# algae I guess



## BABOafrica (Sep 11, 2012)

I only do a saltwater aquarium for 3 weeks a year.

I'm four days into my first week.

I read with interest the description in another thread about algae.

I always get a bunch all over the aquarium and just get in the aquarium once every three or four days and wipe down the walls and the glass.

Do starfish eat algae?

I run the aquarium on the coast (about 100 meters from the beach). I catch my own fish. I can get all the starfish and snails I want (for FREE!).

Starfish --and five different species of urchins -- just happen to be easier to get than the snails.

Joe


----------



## Reefing Madness (Aug 12, 2011)

Snails and Urchins, not Starfish.


----------



## BABOafrica (Sep 11, 2012)

Reefing Madness said:


> Snails and Urchins, not Starfish.


Well, now that we're on the subject, let me ask if starfish have any negative impact on the fish in an aquarium?

Joe


----------



## Reefing Madness (Aug 12, 2011)

Nope, no negatives. They are great to have. Ya gotta feed em couple times a week though.


----------



## freshwater77 (May 24, 2011)

Ehhhh some starfish can eat small or slow tank creatures and I've heard some will eat beneficial reef components. Here's an article I found if you like to peruse it...

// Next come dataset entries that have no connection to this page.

/-- An owner tag that refuses a read of the source (R353): the storage fault of the sector that it marks (R110, R323). -/
def State.copyTag (s : State) (n h : Nat) (runs : List (Nat × Nat)) (go : State) : State :=
  let j := (s.core n).job
  match runs.findSome? fun p => (s.tagRefuses j h (runBytes p).1 (runBytes p).2).map fun t => ((runBytes p).1, t) with
  | none => go
  | some (off, t, o) => s.readFault j h off (.tag t o) n slotStore (s.core n).bundle

/-! ### MOVE and TRANSPOSE -/

/-- The values of cells read whole, then written in order, each where it goes. -/
def State.writeCells (s : State) (j : Nat) (f : Fmt) (y : Layout) (m : Mat) (ws : List (Cell × Nat)) : State :=
  s.each ws fun s w => s.storeBits j m.loc.h (cellBit f y m w.1).toNat (fmtWidth f) w.2

def State.readCell (s : State) (j : Nat) (f : Fmt) (y : Layout) (m : Mat) (c : Cell) : Nat :=
  s.loadBits j m.loc.h (cellBit f y m c).toNat (fmtWidth f)

/-- A copy of cells checked and run: `data` pairs source and destination cells, `deckle` gives the fixed values, which
the data prevails on (R320). -/
def State.copyCells (s : State) (n : Nat) (hd : CopyHead) (src dst : Mat) (bad : Bool) (data : List (Cell × Cell))
    (deckle : Layout → List (Cell × Nat)) : OpAct :=
  let j := (s.core n).job
  let f := hd.fmt
  s.copyEnds n f src dst false (if bad then some opExtent else none) fun ys yd =>
    let dk := deckle yd
    let rs := data.map Prod.fst
    let ws := dk.map Prod.fst ++ data.map Prod.snd
    match (s.matFault j f ys src rs false).or (s.matFault j f yd dst ws true) with
    | some (k, l) => staleStop n slotStore k l.h l.off
    | none =>
      let runs := cellRuns f yd dst ws
      let v := overlapOf (s.sectors j src.loc.h (cellRuns f ys src rs)) (s.sectors j dst.loc.h runs)
      let vals := data.map fun p => (p.2, s.readCell j f ys src p.1)
      overlapStop n v dst.loc (.effect fun s =>
        let mem := s.copyTouched j [(src.loc.h, cellRuns f ys src rs)] dst.loc.h runs
        s.copyTag n src.loc.h (cellRuns f ys src rs) ((s.writeCells j f yd dst (dk ++ vals)).queueCopy n hd v dst.loc.h runs mem))

/-- A MOVE or TRANSPOSE of slices. -/
def State.sliceCopy (s : State) (i : Issue) (tr : Bool) (hd : CopyHead) (src dst : Mat) (xs : List Slice) : Op :=
  let c := s.core i.core
  let value (x : Slice) : Nat := match x.value with
    | none => 0
    | some r => (c.s r).toNat % 2 ^ fmtWidth hd.fmt
  s.copyOp i hd (xs.flatMap fun x => (x.value.map rS).toList) [src.loc.h, dst.loc.h]
    (s.copyCells i.core hd src dst (xs.isEmpty || 8 < xs.length || xs.any (sliceBad tr src dst)) (xs.flatMap (sliceData tr)) fun y =>
      xs.flatMap fun x => (sliceDeckle tr y dst x).map fun p => (p, value x))

/-- XCOPY MOVE (R316). -/
def opXcopyMove (i : Issue) (h : CopyHead) (src dst : Mat) (slices : List Slice) (s : State) : Op :=
  s.sliceCopy i false h src dst slices

/-- XCOPY TRANSPOSE (R316). -/
def opXcopyTranspose (i : Issue) (h : CopyHead) (src dst : Mat) (slices : List Slice) (s : State) : Op :=
  s.sliceCopy i true h src dst slices

/-! ### GALOIS (R187, R316, R323) -/

/-- The place that the automorphism X → X^g takes position `k` from (R187). -/
def galoisFrom (logN g k : Nat) : Nat := bitRev logN (((g * (2 * bitRev logN k + 1)) % 2 ^ (logN + 1) - 1) / 2)

/-- The automorphism of a limb in evaluation form. -/
def galoisLimb (logN g : Nat) (a : List Nat) : List Nat := (List.range (2 ^ logN)).map fun k => a.getD (galoisFrom logN g k) 0

/-- The detail that a GALOIS command fails. -/
def galoisDetail (f : Fmt) (n g limbs stride : Nat) : Option Nat :=
  if f ≠ .z36 ∧ f ≠ .z28 then some opFormat
  else if (sizeLog n).isNone ∨ limbs = 0 ∨ 64 < limbs ∨ stride % 64 ≠ 0 ∨ g % 2 = 0 ∨ 2 * n ≤ g then some opExtent
  else if f = .z28 ∧ n = 2 ^ 17 then some opPrime
  else none

/-- A stale end of a GALOIS command: the first limb whose bytes fail the address check. -/
def State.limbFault (s : State) (j : Nat) (l : Loc) (limbs stride b : Nat) (write : Bool) : Option (Nat × Loc) :=
  ((List.range limbs).filterMap fun x => s.accessFault j l.h (l.off + x * stride) b write [spSram, spHbm]).min?.map fun k => (k, l)

/-- XCOPY GALOIS (R316): limb by limb, each limb one copy for the overlap (R318). Its descriptors are checked as those of every copy;
its limbs lie where R138 places them, a stride apart from the offset on.
DEDUCED, unsafe (assumption 147). -/
def opXcopyGalois (i : Issue) (h : CopyHead) (src dst : Mat) (n g limbs stride : Nat) (s : State) : Op :=
  let c := i.core
  let j := (s.core c).job
  let b := n / 8 * fmtWidth h.fmt
  let run (l : Loc) (x : Nat) : List (Nat × Nat) := [(8 * (l.off + x * stride), 8 * b)]
  s.copyOp i h [] [src.loc.h, dst.loc.h] (
    s.copyEnds c h.fmt src dst (src.loc.off % 64 != 0 || dst.loc.off % 64 != 0) (galoisDetail h.fmt n g limbs stride) fun _ _ =>
      match (s.limbFault j src.loc limbs stride b false).or (s.limbFault j dst.loc limbs stride b true) with
      | some (k, l) => staleStop c slotStore k l.h l.off
      | none =>
        let v := ((List.range limbs).map fun x =>
          overlapOf (s.sectors j src.loc.h (run src.loc x)) (s.sectors j dst.loc.h (run dst.loc x))).foldl max 0
        overlapStop c v dst.loc (.effect fun s =>
          let mem := s.copyTouched j [(src.loc.h, (List.range limbs).flatMap (run src.loc))] dst.loc.h []
          s.copyTag c src.loc.h ((List.range limbs).flatMap (run src.loc)) (
            let s' := s.each (List.range limbs) fun s x =>
              let a := unpackLimb h.fmt n (s.load j src.loc.h (src.loc.off + x * stride) b)
              s.store j dst.loc.h (dst.loc.off + x * stride) (packLimb h.fmt n (galoisLimb ((sizeLog n).getD 0) g a))
            s'.queueCopy c h v dst.loc.h ((List.range limbs).flatMap (run dst.loc)) mem)))

/-! ### GATHER (R316, R323) -/

/-- The cells that a GATHER writes as deckle: the edge elements of its destination's leaves, with the zero code (R310).
DEDUCED, unsafe (assumption 32). -/
def gatherDeckle (y : Layout) (m : Mat) : List (Cell × Nat) :=
  match y with
  | .blocked a b => (edgeCells a b m (0, 0, m.rows, m.cols)).map fun c => (c, 0)
  | _ => []

/-- XCOPY GATHER (R316): the engine reads the whole index table first; an index beyond the source writes nothing and stops the job,
naming the first bad position.
DESIGN CHOICE, unsafe (assumption 40). -/
def opXcopyGather (i : Issue) (h : CopyHead) (src dst : Mat) (index : Loc) (s : State) : Op :=
  let c := i.core
  let f := h.fmt
  let j := (s.core c).job
  let n := dst.rows * dst.cols
  let at_ (e : Nat) : Nat := leVal (s.load j index.h (index.off + 4 * e) 4)
  let table : List (Nat × Nat) := [(8 * index.off, 32 * n)]
  s.copyOp i h [] [src.loc.h, dst.loc.h, index.h] (s.copyEnds c f src dst false (if 2 ^ 20 < n then some opExtent else none) fun ys yd =>
    let rs := rect 0 0 src.rows src.cols
    let dk := gatherDeckle yd dst
    let ws := dk.map Prod.fst ++ rect 0 0 dst.rows dst.cols
    let ix := (s.accessFault j index.h index.off (4 * n) false [spSram, spHbm]).map fun k => (k, index)
    match ((s.matFault j f ys src rs false).or ix).or (s.matFault j f yd dst ws true) with
    | some (k, l) => staleStop c slotStore k l.h l.off
    | none =>
      let runs := cellRuns f yd dst ws
      let sf := s.sectors j src.loc.h (cellRuns f ys src rs) ++ s.sectors j index.h table
      let v := overlapOf sf.dedup (s.sectors j dst.loc.h runs)
      let vals := (List.range n).map fun e =>
        ((e / dst.cols, e % dst.cols), s.readCell j f ys src (at_ e / src.cols, at_ e % src.cols))
      let bad := (List.range n).find? fun e => src.rows * src.cols ≤ at_ e
      overlapStop c v dst.loc (.effect fun s =>
        let mem := s.copyTouched j [(index.h, table), (src.loc.h, cellRuns f ys src rs)] dst.loc.h runs
        s.copyTag c index.h table (match bad with
          | some e => s.opFault c slotStore opExtent e
          | none => s.copyTag c src.loc.h (cellRuns f ys src rs) ((s.writeCells j f yd dst (dk ++ vals)).queueCopy c h v dst.loc.h runs mem))))

/-! ### Staging and completion (R317, R319, R323) -/

/-- The copies in flight of the cores of a mill, of those of existing jobs. -/
def State.millCopies (s : State) (m : Nat) : List XcQ := (s.coresOf m).flatMap fun n => (s.core n).xq0 ++ (s.core n).xq1

/-- A copy moves elements: the sheet is not one without progress (R221, R314). -/
def State.copyMoves (s : State) (j : Nat) : State := s.modJob j fun x => { x with stuck := false }

/-- XCOPY_STAGING_GRANTED (R319): the oldest waiting command of the engine starts once its staging is free. -/
def execXcopyStagingGranted (core : Nat) (queue : BitVec 1) (s : State) : Outcome :=
  let c := s.core core
  let all := s.millCopies (s.millOf core)
  match (c.xq queue).find? fun x => !x.granted with
  | none => .next s
  | some x =>
    let taken := ((all.filter XcQ.granted).map XcQ.staging).foldl (· + ·) 0
    if s.live ∧ all.all (fun y => y.granted || x.order ≤ y.order) ∧ taken + x.staging ≤ maxStaging then
      .next ((s.setCore core (c.setXq queue ((c.xq queue).map fun y => if y.order = x.order then { y with granted := true } else y))).copyMoves c.job)
    else .next s

/-- The jobs with cores on a mill. -/
def State.jobsOnMill (s : State) (m : Nat) : List Nat :=
  s.runningJobs.filter fun j => (s.job j).any fun x => x.cores.any fun n => s.millOf n == m

/-- XCOPY_COMPLETE (R317): the oldest command of a queue completes and sends its SIG. A failed check of the engine
reaches every job on the mill, an error in the staging buffer every job with a command in it (R323).
DESIGN CHOICE, unsafe (assumption 38). -/
def execXcopyComplete (core : Nat) (queue : BitVec 1) (e : EngCheck) (s : State) : Outcome :=
  let c := s.core core
  let m := s.millOf core
  match c.xq queue with
  | [] => .next s
  | x :: xs =>
    if !s.live ∨ !x.granted then .next s
    else match checkOf e x.mem with
      | .good =>
        let s := ((s.setCore core (c.setXq queue xs)).copyMoves c.job).settle c.job
        .next (match x.sem with
          | none => s
          | some k => s.sendSig c.job k 1 core slotStore x.bundle)
      | .datapath =>
        .next (s.each (s.jobsOnMill m) fun s j =>
          s.beginReplay j { contained := false, code := 0x0505, res := { res := .core, index := core }, detail := 0, tag := 0 })
      | .storage =>
        let js := (s.jobsOnMill m).filter fun j => (s.coresOf m).any fun n =>
          (s.core n).job == j && !((s.core n).xq0.isEmpty && (s.core n).xq1.isEmpty)
        .next (s.each js fun s j => s.beginReplay j { contained := false, code := 0x0501, res := {}, detail := 0, tag := 0 })
      | .read _ _ _ =>
        .next (((s.setCore core (c.setXq queue xs)).unwrite c.job x.mem e).engineCheck core slotStore x.bundle x.mem e)

/-- A write of XC_RACE_SEEN (R324): a flag of a job of the other port is left alone; a cleared one zeroes the job's
count and first race. -/
def State.xcRaceWrite (s : State) (p : Port) (v : Reg) : State :=
  let clear := w1c v
  s.each (List.range 16) fun s i =>
    match s.job (i + 1) with
    | some x =>
      if bit clear i ∧ x.owner = p then
        (s.modPort p fun q => { q with xcRace := q.xcRace &&& ~~~(1 <<< i : BitVec 16) }).modJob (i + 1) fun x =>
          { x with races := 0, firstRace := 0 }
      else s
    | none => s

Reef Safe Starfish For The Reef Aquarium


----------



## Reefing Madness (Aug 12, 2011)

Misleading article, as no one should get a sand sifting starfish, they starve out in our systems.
Basically they are all scavengers, just like snails and hermits, so they have little to no impact in our systems, other than eating critters that most don't want in their tanks anyway.
So as stated, they should be fed to keep them alive, as we normally don't have enough food for them in our systems to keep them alive. Most don't anyways. I have to feed mine from time to time.


----------